When the word "match" shows up in a line of the data below, copy that whole line.
*** Opening of Records supplied ***
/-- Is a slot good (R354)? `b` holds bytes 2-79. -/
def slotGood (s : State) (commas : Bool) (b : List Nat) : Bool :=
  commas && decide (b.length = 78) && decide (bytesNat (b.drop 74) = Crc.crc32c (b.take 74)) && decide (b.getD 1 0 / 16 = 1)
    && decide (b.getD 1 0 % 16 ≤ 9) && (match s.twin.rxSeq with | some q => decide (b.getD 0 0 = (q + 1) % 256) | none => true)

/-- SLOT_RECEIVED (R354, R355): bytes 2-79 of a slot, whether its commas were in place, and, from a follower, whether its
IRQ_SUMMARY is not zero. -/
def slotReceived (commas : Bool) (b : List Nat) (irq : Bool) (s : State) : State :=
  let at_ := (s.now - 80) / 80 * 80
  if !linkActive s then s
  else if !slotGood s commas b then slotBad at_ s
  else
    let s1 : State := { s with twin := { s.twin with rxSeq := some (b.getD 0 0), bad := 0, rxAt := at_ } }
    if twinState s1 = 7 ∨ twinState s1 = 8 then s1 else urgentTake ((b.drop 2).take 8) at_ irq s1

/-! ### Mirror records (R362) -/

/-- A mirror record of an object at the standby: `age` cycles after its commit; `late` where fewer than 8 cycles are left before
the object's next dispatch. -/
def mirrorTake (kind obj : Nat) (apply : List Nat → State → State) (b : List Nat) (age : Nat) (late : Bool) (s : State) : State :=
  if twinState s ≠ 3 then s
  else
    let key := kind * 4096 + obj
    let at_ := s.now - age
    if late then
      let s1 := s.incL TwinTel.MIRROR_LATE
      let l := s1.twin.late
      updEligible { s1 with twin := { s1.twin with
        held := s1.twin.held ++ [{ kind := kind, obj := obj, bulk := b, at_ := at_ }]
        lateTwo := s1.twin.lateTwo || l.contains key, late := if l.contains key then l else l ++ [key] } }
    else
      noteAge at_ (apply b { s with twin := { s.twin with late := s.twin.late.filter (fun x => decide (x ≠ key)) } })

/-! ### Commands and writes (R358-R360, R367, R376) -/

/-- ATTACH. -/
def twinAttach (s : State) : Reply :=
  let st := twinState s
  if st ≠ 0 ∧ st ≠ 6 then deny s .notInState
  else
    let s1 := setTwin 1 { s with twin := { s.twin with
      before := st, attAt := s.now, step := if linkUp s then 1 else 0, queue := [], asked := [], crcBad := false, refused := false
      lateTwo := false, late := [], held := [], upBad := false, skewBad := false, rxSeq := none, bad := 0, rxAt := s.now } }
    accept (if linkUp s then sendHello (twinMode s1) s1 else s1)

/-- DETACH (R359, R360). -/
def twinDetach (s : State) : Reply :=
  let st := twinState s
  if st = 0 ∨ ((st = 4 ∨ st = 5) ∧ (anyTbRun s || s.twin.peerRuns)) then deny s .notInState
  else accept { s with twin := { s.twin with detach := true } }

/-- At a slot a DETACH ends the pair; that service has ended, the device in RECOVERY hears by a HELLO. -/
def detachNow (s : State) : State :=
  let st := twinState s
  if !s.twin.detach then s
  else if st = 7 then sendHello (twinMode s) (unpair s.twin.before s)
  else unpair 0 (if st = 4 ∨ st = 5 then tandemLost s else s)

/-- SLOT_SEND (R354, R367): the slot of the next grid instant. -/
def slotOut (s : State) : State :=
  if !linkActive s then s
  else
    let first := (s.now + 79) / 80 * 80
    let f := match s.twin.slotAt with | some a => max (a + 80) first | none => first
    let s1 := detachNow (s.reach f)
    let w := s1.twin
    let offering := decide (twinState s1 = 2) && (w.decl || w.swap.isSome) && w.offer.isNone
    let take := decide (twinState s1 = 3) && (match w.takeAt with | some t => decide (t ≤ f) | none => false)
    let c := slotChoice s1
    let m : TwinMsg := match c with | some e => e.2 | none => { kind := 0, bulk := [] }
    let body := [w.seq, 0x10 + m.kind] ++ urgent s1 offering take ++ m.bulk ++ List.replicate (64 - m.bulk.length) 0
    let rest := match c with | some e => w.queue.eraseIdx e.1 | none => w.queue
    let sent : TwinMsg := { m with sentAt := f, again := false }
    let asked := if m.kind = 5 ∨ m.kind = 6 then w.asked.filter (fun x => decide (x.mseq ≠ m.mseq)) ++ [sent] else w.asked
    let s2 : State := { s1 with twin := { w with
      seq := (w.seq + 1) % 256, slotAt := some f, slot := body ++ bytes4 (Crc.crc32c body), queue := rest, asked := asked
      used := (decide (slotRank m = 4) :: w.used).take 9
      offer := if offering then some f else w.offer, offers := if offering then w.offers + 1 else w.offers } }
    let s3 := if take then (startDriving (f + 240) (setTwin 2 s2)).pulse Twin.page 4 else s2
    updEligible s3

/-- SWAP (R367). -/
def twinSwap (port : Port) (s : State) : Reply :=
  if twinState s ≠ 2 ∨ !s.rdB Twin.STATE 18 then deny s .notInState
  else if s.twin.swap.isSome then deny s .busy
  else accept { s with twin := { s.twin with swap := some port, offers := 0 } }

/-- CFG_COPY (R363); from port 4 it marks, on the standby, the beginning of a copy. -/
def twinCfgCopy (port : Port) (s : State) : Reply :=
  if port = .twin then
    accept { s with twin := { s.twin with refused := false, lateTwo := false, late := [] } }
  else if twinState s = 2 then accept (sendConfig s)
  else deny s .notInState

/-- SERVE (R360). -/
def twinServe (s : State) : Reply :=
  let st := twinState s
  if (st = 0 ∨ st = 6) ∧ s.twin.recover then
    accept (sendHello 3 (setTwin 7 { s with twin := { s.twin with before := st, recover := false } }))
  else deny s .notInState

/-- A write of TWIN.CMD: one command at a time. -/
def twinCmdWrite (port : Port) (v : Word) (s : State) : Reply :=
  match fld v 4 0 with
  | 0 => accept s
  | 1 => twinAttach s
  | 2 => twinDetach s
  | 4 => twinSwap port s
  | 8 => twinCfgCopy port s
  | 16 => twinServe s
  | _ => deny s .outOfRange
*** Close of Records supplied ***
**Exercise output**
    && decide (b.getD 1 0 % 16 ≤ 9) && (match s.twin.rxSeq with | some q => decide (b.getD 0 0 = (q + 1) % 256) | none => true)
    let f := match s.twin.slotAt with | some a => max (a + 80) first | none => first
    let take := decide (twinState s1 = 3) && (match w.takeAt with | some t => decide (t ≤ f) | none => false)
    let m : TwinMsg := match c with | some e => e.2 | none => { kind := 0, bulk := [] }
    let rest := match c with | some e => w.queue.eraseIdx e.1 | none => w.queue
  match fld v 4 0 with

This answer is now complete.